• **Listed entries**:
-- ==== Sys2Proof/Tests/Slice0.lean ====
section
/-!
SUPPORT. The model's own tests: the WellFormed smoke, one written-out word for every constructor,
single steps, and for every obligation with hypotheses a state and operands that meet them. The
expected values are those of 95_test_vectors.md (T<n>, E<n>) or worked out by hand from the rule
named beside them, never the model's answer.
-/

open Sys2Proof Sys2Proof.Machine Sys2Proof.Claims

namespace Sys2Proof.Tests

/-- A machine about to run the word `w` at 0x200, with the given registers, both quirk bits off. -/
def start (w : Word) (regs : List (Reg × Byte)) : State :=
  regs.foldl (fun s r => s.setReg r.1 r.2)
    { State.reset.withFetchWord 16 w.toNat with cfg := ⟨false, false⟩ }

/-- The same with bytes stored from 0x300 on and I = 0x300. -/
def startMem (w : Word) (regs : List (Reg × Byte)) (bytes : List Byte) : State :=
  { start w regs with i := 0x300, mem := (start w regs).mem.writeBlock 0x300 bytes }

/-- Both quirk bits on. -/
def quirky (s : State) : State := { s with cfg := ⟨true, true⟩ }

/-- Some view of the state after one step. -/
def after {α : Type} (f : State → α) (s : State) : Option α :=
  match step s with
  | .next t => some (f t)
  | _ => none

/-- V1, VF, PC and the reply. -/
def alu (s : State) : Byte × Byte × Word × Option Reply := (s.reg 1, s.reg 15, s.pc, s.reply)

/-- The x of the pixels that are on in a row. -/
def lit (s : State) (y : Nat) : List Nat := (List.range 64).filter fun x => s.fb.pixel x y

/-! ## WellFormed: the one check (30_encoding.md R91, R93) -/

theorem test_wf_refuses_height_16 : ¬ Instr.WellFormed (.drw 0 0 16) := by decide

theorem test_wf_accepts_height_15 : Instr.WellFormed (.drw 15 15 15) := by decide

theorem test_wf_accepts_others : Instr.WellFormed .cls ∧ Instr.WellFormed (.regLoad 15) := by decide

/-! ## Decoding: the words of 95_test_vectors.md 2.1, in its order -/

theorem test_decode_families_0_to_7 :
    [0x00E0, 0x00EE, 0x1ABC, 0x2ABC, 0x3A7F, 0x4A7F, 0x5AB0, 0x6A7F, 0x7A7F].map decode =
      [.ok .cls, .ok .ret, .ok (.jp 0xABC), .ok (.call 0xABC), .ok (.seImm 10 0x7F),
       .ok (.sneImm 10 0x7F), .ok (.seReg 10 11), .ok (.ldImm 10 0x7F), .ok (.addImm 10 0x7F)] := by
  decide

theorem test_decode_family_8 :
    [0x8AB0, 0x8AB1, 0x8AB2, 0x8AB3, 0x8AB4, 0x8AB5, 0x8AB6, 0x8AB7, 0x8ABE, 0x8AA6].map decode =
      [.ok (.ldReg 10 11), .ok (.orReg 10 11), .ok (.andReg 10 11), .ok (.xorReg 10 11),
       .ok (.addReg 10 11), .ok (.sub 10 11), .ok (.shr 10 11), .ok (.subn 10 11),
       .ok (.shl 10 11), .ok (.shr 10 10)] := by
  decide

theorem test_decode_families_9_to_E :
    [0x9AB0, 0xA123, 0xB123, 0xCA0F, 0xDAB5, 0xEA9E, 0xEAA1].map decode =
      [.ok (.sneReg 10 11), .ok (.ldI 0x123), .ok (.jpV0 0x123), .ok (.rnd 10 0x0F),
       .ok (.drw 10 11 5), .ok (.skp 10), .ok (.sknp 10)] := by
  decide

theorem test_decode_family_F :
    [0xFA07, 0xFA0A, 0xFA15, 0xFA18, 0xFA1E, 0xFA29, 0xFA33, 0xFA55, 0xFA65].map decode =
      [.ok (.ldVxDt 10), .ok (.ldVxK 10), .ok (.ldDtVx 10), .ok (.ldStVx 10), .ok (.addI 10),
       .ok (.ldF 10), .ok (.ldB 10), .ok (.regDump 10), .ok (.regLoad 10)] := by
  decide

/-- The list of 2.2. -/
def unknownWords : List Word :=
  [0x0000, 0x00E1, 0x00EF, 0x00FE, 0x0123, 0x0FFF, 0x5121, 0x512F, 0x8128, 0x812D, 0x812F,
   0x9121, 0xE000, 0xE19F, 0xE1A0, 0xE1FF, 0xF000, 0xF0FF, 0xF10B, 0xF130, 0xF175, 0xF185]

theorem test_decode_unknown_words :
    unknownWords.map decode = unknownWords.map fun w => .error (.unknownOpcode w) := by
  rfl

theorem test_encode_words :
    [Instr.ret, .jp 0xABC, .seReg 10 11, .shl 10 11, .rnd 10 0x0F, .drw 10 11 5, .sknp 10,
      .regLoad 10].map encode =
      [0x00EE, 0x1ABC, 0x5AB0, 0x8ABE, 0xCA0F, 0xDAB5, 0xEAA1, 0xFA65] := by
  decide

theorem test_decode_bytes_is_big_endian :
    decodeBytes [0x12, 0x34, 0x56] = .ok (.jp 0x234, [0x56]) ∧
      decodeTableWord 16 0x60FE = some (.ldImm 0 0xFE) ∧
      decodeBytes [0x12] = .error .truncated := by
  decide

theorem test_asm_spelling : (Instr.drw 10 11 5).asm = "DRW VA, VB, 0x5".toList ∧
    (Instr.regLoad 10).asm = "LD VA, [I]".toList ∧ (Instr.jp 0xABC).asm = "JP 0xABC".toList := by
  decide

/-! ## Single steps (95_test_vectors.md 2.3 to 2.11) -/

/-- T1. -/
theorem test_jp : after (·.pc) (start 0x1ABC []) = some 0xABC := by decide

/-- T4. -/
theorem test_call : after (fun t => (t.pc, t.sp, t.stack[0])) (start 0x2ABC []) =
    some (0xABC, 1, 0x202) := by decide

/-- T6. -/
theorem test_call_overflow : after (fun t => (t.pc, t.sp, t.fault, t.reply))
    { start 0x2ABC [] with sp := 16 } =
    some (0x202, 16, some .stackOverflow, some (.error .stackOverflow)) := by decide

/-- T7. -/
theorem test_ret : after (fun t => (t.pc, t.sp)) { start 0x00EE [] with
    sp := 2, stack := State.reset.stack.set 1 0x400 } = some (0x400, 1) := by decide

/-- T8. -/
theorem test_ret_underflow : after (fun t => (t.pc, t.sp, t.fault)) (start 0x00EE []) =
    some (0x202, 0, some .stackUnderflow) := by decide

/-- T11. -/
theorem test_jp_v0_no_wrap : after (·.pc) (start 0xBFFF [(0, 0xFF)]) = some 0x10FE := by decide

/-- T20, T21. -/
theorem test_se_imm : after (·.pc) (start 0x3144 [(1, 0x44)]) = some 0x204 ∧
    after (·.pc) (start 0x3144 [(1, 0x45)]) = some 0x202 := by decide

/-- T22, T23. -/
theorem test_sne_imm : after (·.pc) (start 0x4144 [(1, 0x44)]) = some 0x202 ∧
    after (·.pc) (start 0x4144 [(1, 0x45)]) = some 0x204 := by decide

/-- T24, T25. -/
theorem test_se_reg : after (·.pc) (start 0x5120 [(1, 7), (2, 7)]) = some 0x204 ∧
    after (·.pc) (start 0x5120 [(1, 7), (2, 8)]) = some 0x202 := by decide

/-- T27, T28. -/
theorem test_sne_reg : after (·.pc) (start 0x9120 [(1, 7), (2, 7)]) = some 0x202 ∧
    after (·.pc) (start 0x9120 [(1, 7), (2, 8)]) = some 0x204 := by decide

/-- T31: an unknown word. -/
theorem test_unknown_word : after (fun t => (t.pc, t.fault, t.reply))
    (start 0x5121 [(1, 7), (2, 7)]) = some (0x202, none, some (.error .unknownOpcode)) := by decide

/-- T40. -/
theorem test_ld_imm : after alu (start 0x61AB [(1, 0x11)]) = some (0xAB, 0, 0x202, some .ok) := by
  decide

/-- T43. -/
theorem test_add_imm : after alu (start 0x7101 [(1, 0xFF), (15, 5)]) =
    some (0, 5, 0x202, some .ok) := by decide

/-- T47: any draw gives 0 under the mask 0. -/
theorem test_rnd_mask : after (·.reg 1) (start 0xC100 [(1, 0x77)]) = some 0 := by
  show some (Config.rnd 0 &&& 0x00) = some 0
  simp

/-- T60. -/
theorem test_ld_reg : after alu (start 0x8120 [(1, 0x12), (2, 0x34)]) =
    some (0x34, 0, 0x202, some .ok) := by decide

/-- T61. -/
theorem test_or : after alu (start 0x8121 [(1, 0x0F), (2, 0xF0), (15, 0x55)]) =
    some (0xFF, 0x55, 0x202, some .ok) := by decide

/-- T62. -/
theorem test_and : after alu (start 0x8122 [(1, 0x3C), (2, 0x0F), (15, 0x55)]) =
    some (0x0C, 0x55, 0x202, some .ok) := by decide

/-- T63. -/
theorem test_xor : after alu (start 0x8123 [(1, 0xFF), (2, 0x0F), (15, 0x55)]) =
    some (0xF0, 0x55, 0x202, some .ok) := by decide

/-- T65, T66. -/
theorem test_add : after alu (start 0x8124 [(1, 0xFF), (2, 0x01)]) = some (0, 1, 0x202, some .ok) ∧
    after alu (start 0x8124 [(1, 0x7F), (2, 0x80), (15, 9)]) = some (0xFF, 0, 0x202, some .ok) := by
  decide

/-- T70, T71. -/
theorem test_add_with_vf : after (·.reg 15) (start 0x8F14 [(15, 0x10), (1, 2)]) = some 0 ∧
    after alu (start 0x81F4 [(1, 0xFF), (15, 1)]) = some (0, 1, 0x202, some .ok) := by decide

/-- T73, T74. -/
theorem test_sub : after alu (start 0x8125 [(1, 5), (2, 5)]) = some (0, 1, 0x202, some .ok) ∧
    after alu (start 0x8125 [(1, 5), (2, 6), (15, 9)]) = some (0xFF, 0, 0x202, some .ok) := by
  decide

/-- T80, T81. -/
theorem test_subn : after alu (start 0x8127 [(1, 5), (2, 6)]) = some (1, 1, 0x202, some .ok) ∧
    after alu (start 0x8127 [(1, 6), (2, 5), (15, 9)]) = some (0xFF, 0, 0x202, some .ok) := by
  decide

/-- T90, under both values of SHIFT_SRC_VY. -/
theorem test_shr : after alu (start 0x8126 [(1, 5), (2, 8)]) = some (2, 1, 0x202, some .ok) ∧
    after alu (quirky (start 0x8126 [(1, 5), (2, 8)])) = some (4, 0, 0x202, some .ok) := by decide

/-- T92, under both values of SHIFT_SRC_VY. -/
theorem test_shl : after alu (start 0x812E [(1, 0x81), (2, 0x40)]) = some (2, 1, 0x202, some .ok) ∧
    after alu (quirky (start 0x812E [(1, 0x81), (2, 0x40)])) = some (0x80, 0, 0x202, some .ok) := by
  decide

/-- T110. -/
theorem test_ld_i : after (·.i) (start 0xA123 []) = some 0x123 := by decide

/-- T113. -/
theorem test_add_i : after (fun t => (t.i, t.reg 15))
    { start 0xF11E [(1, 2), (15, 0x33)] with i := 0xFFFF } = some (1, 0x33) := by decide

/-- T116. -/
theorem test_ld_f : after (·.i) (start 0xF129 [(1, 0xFA)]) = some 0x32 := by decide

/-- T119. -/
theorem test_bcd : after (fun t => (t.mem.readBlock 0x2FF 5, t.i))
    (startMem 0xF133 [(1, 0xFE)] []) = some ([0, 2, 5, 4, 0], 0x300) := by decide

/-- T125. -/
theorem test_bcd_out_of_range : after (fun t => (t.mem.read 0xFFE, t.pc, t.fault))
    { start 0xF133 [(1, 0x7B)] with i := 0xFFE } =
    some (0, 0x202, some .addressOutOfRange) := by decide

/-- T130, under both values of INDEX_INC. -/
theorem test_reg_dump :
    after (fun t => (t.mem.readBlock 0x300 4, t.i))
      (startMem 0xF255 [(0, 0x11), (1, 0x22), (2, 0x33), (3, 0x44)] []) =
      some ([0x11, 0x22, 0x33, 0], 0x300) ∧
    after (·.i) (quirky (startMem 0xF255 [] [])) = some 0x303 := by decide

/-- T135, under both values of INDEX_INC. -/
theorem test_reg_load :
    after (fun t => (t.reg 0, t.reg 2, t.reg 3, t.i))
      (startMem 0xF265 [(3, 4)] [0xAA, 0xBB, 0xCC, 0xDD]) = some (0xAA, 0xCC, 4, 0x300) ∧
    after (·.i) (quirky (startMem 0xF265 [] [])) = some 0x303 := by decide

/-- T166. -/
theorem test_cls : after (·.fb) { start 0x00E0 [] with fb := State.reset.fb.set 3 0xFF } =
    some (Vector.replicate 32 0) := by decide

/-- T158, and T152 for the wrap. -/
theorem test_drw : after (fun t => (lit t 0, t.reg 15)) (startMem 0xD011 [(0, 2)] [0xA0]) =
      some ([2, 4], 0) ∧
    after (fun t => lit t 0) (startMem 0xD011 [(0, 0x3C)] [0xFF]) =
      some [0, 1, 2, 3, 60, 61, 62, 63] := by decide

/-- T159, T164. -/
theorem test_drw_collision :
    after (fun t => (lit t 0, t.reg 15))
      { startMem 0xD011 [] [0xC0] with fb := State.reset.fb.set 0 0x22 } = some ([0, 5], 1) ∧
    after (fun t => (lit t 1, lit t 3)) (startMem 0xD121 [(1, 3), (2, 1)] [0x80]) =
      some ([3], []) := by decide

/-- T182, T181. -/
theorem test_skp : after (·.pc) { start 0xE19E [(1, 0x15)] with
      key := State.reset.key.set 5 true } = some 0x204 ∧
    after (·.pc) { start 0xE19E [(1, 5)] with key := State.reset.key.set 4 true } = some 0x202 := by
  decide

/-- T183, T184. -/
theorem test_sknp : after (·.pc) { start 0xE1A1 [(1, 5)] with
      key := State.reset.key.set 5 true } = some 0x202 ∧
    after (·.pc) (start 0xE1A1 [(1, 5)]) = some 0x204 := by decide

/-- T186, T187. -/
theorem test_ld_k : after (fun t => (t.reg 1, t.mode)) { start 0xF10A [(1, 0x99)] with
      key := (State.reset.key.set 3 true).set 9 true } = some (3, .running) ∧
    after (fun t => (t.reg 1, t.mode, t.pc)) (start 0xF10A [(1, 0x99)]) =
      some (0x99, .awaitingKey 1, 0x202) := by decide

/-- T190: the wait ends and nothing is fetched. -/
theorem test_key_wait_ends : after (fun t => (t.reg 1, t.mode, t.pc))
    { start 0x6277 [] with mode := .awaitingKey 1, key := State.reset.key.set 12 true } =
    some (12, .running, 0x200) := by decide

/-- T200. -/
theorem test_ld_vx_dt : after (fun t => (t.reg 1, t.dt)) { start 0xF107 [(1, 1)] with dt := 0x2A } =
    some (0x2A, 0x2A) := by decide

/-- T201. -/
theorem test_ld_dt : after (·.dt) (start 0xF115 [(1, 0xFF)]) = some 0xFF := by decide

/-- T202, T203. -/
theorem test_ld_st : after (fun t => (t.st, soundActive t)) (start 0xF118 [(1, 1)]) =
      some (1, true) ∧
    after (fun t => (t.st, soundActive t)) { start 0xF118 [] with st := 9 } = some (0, false) := by
  decide

/-- T207. -/
theorem test_tick : after (fun t => (t.dt, t.st, t.reply))
    { start 0x1200 [] with st := 2, pending := [.tick] } = some (0, 1, none) := by decide

/-- T225, T227: the load of F0 55 and a pressed key. -/
theorem test_load : after (fun t => (t.mem.readBlock 0x1FF 4, t.mem.read 0, t.pc, t.keyDown 5))
    { State.reset with
      key := State.reset.key.set 5 true, mem := [(0, 0)], pending := [.load [0xF0, 0x55]] } =
    some ([0, 0xF0, 0x55, 0], 0xF0, 0x200, true) := by decide

/-- T220: the power-on state fetches 0000. -/
theorem test_power_on_step : after (fun t => (t.pc, t.reply)) State.reset =
    some (0x202, some (.error .unknownOpcode)) := by decide

/-- 20_memory.md R69, R70: writing back the unlisted value removes the entry. -/
theorem test_memory_canonical : (Memory.write [] 0x300 7).write 0x300 0 = [] ∧
    Memory.write [] 0 0xF0 = [] := by decide

/-! ## Witnesses: states and operands that meet the hypotheses of the obligations -/

/-- The word `w` at the address `pc`, about to be fetched. -/
def startAt (pc : Word) (w : Word) : State :=
  { State.reset.init [] with
    pc := pc, mem := Memory.writeBlock [] pc.toNat [highByte w, lowByte w] }

/-- DecodeOfEncode and EncodeOfDecode: the largest operands of DRW. -/
theorem witness_well_formed : (Instr.drw 15 15 15).WellFormed ∧
    decode 0xDFFF = .ok (.drw 15 15 15) := by decide

/-- UnknownWordsAreTheListedOnes: a word of each clause at an edge of its range, and a neighbour
that is known. RegisterSkipsCompareRegisters: n at both ends. -/
def edgeWords : List Word :=
  [0x0FFF, 0x5FF1, 0x8FF8, 0x9FFF, 0xEF9F, 0xFF66, 0x5FFF, 0x9001]

theorem witness_unknown_clauses :
    edgeWords.map decode = edgeWords.map (fun w => .error (.unknownOpcode w)) ∧
    [0x00EE, 0x5FF0, 0x8FF7, 0x9FF0, 0xEF9E, 0xFF65].map decode =
      [.ok .ret, .ok (.seReg 15 15), .ok (.subn 15 15), .ok (.sneReg 15 15), .ok (.skp 15),
       .ok (.regLoad 15)] := ⟨rfl, by decide⟩
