-- ==== Sys2Proof/Word.lean ====
section
/-! DEFINITION. The widths the source fixes (00_scope.md rule R3, 30_encoding.md rule R35). -/

namespace Sys2Proof

/-- A store word, an element value, an element index, the count: 64 bits (R3). -/
abbrev Word := BitVec 64

/-- One byte of a payload, and the width register BLEN: 8 bits (R3). -/
abbrev Byte := BitVec 8

/-- A command word, 136 bits (R35). -/
abbrev CommandWord := BitVec 136

end Sys2Proof
end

• **What you have to do**: Include the first line, the line containing "def alu (s : State)", and every line between them, copied exactly from the material above; output no other line.

• **Answer**:
-- ==== Sys2Proof/Tests/Slice0.lean ====
section
/-!
SUPPORT. The model's own tests: the WellFormed smoke, one written-out word for every constructor,
single steps, and for every obligation with hypotheses a state and operands that meet them. The
expected values are those of 95_test_vectors.md (T<n>, E<n>) or worked out by hand from the rule
named beside them, never the model's answer.
-/

open Sys2Proof Sys2Proof.Machine Sys2Proof.Claims

namespace Sys2Proof.Tests

/-- A machine about to run the word `w` at 0x200, with the given registers, both quirk bits off. -/
def start (w : Word) (regs : List (Reg × Byte)) : State :=
  regs.foldl (fun s r => s.setReg r.1 r.2)
    { State.reset.withFetchWord 16 w.toNat with cfg := ⟨false, false⟩ }

/-- The same with bytes stored from 0x300 on and I = 0x300. -/
def startMem (w : Word) (regs : List (Reg × Byte)) (bytes : List Byte) : State :=
  { start w regs with i := 0x300, mem := (start w regs).mem.writeBlock 0x300 bytes }

/-- Both quirk bits on. -/
def quirky (s : State) : State := { s with cfg := ⟨true, true⟩ }

/-- Some view of the state after one step. -/
def after {α : Type} (f : State → α) (s : State) : Option α :=
  match step s with
  | .next t => some (f t)
  | _ => none

/-- V1, VF, PC and the reply. -/
def alu (s : State) : Byte × Byte × Word × Option Reply := (s.reg 1, s.reg 15, s.pc, s.reply)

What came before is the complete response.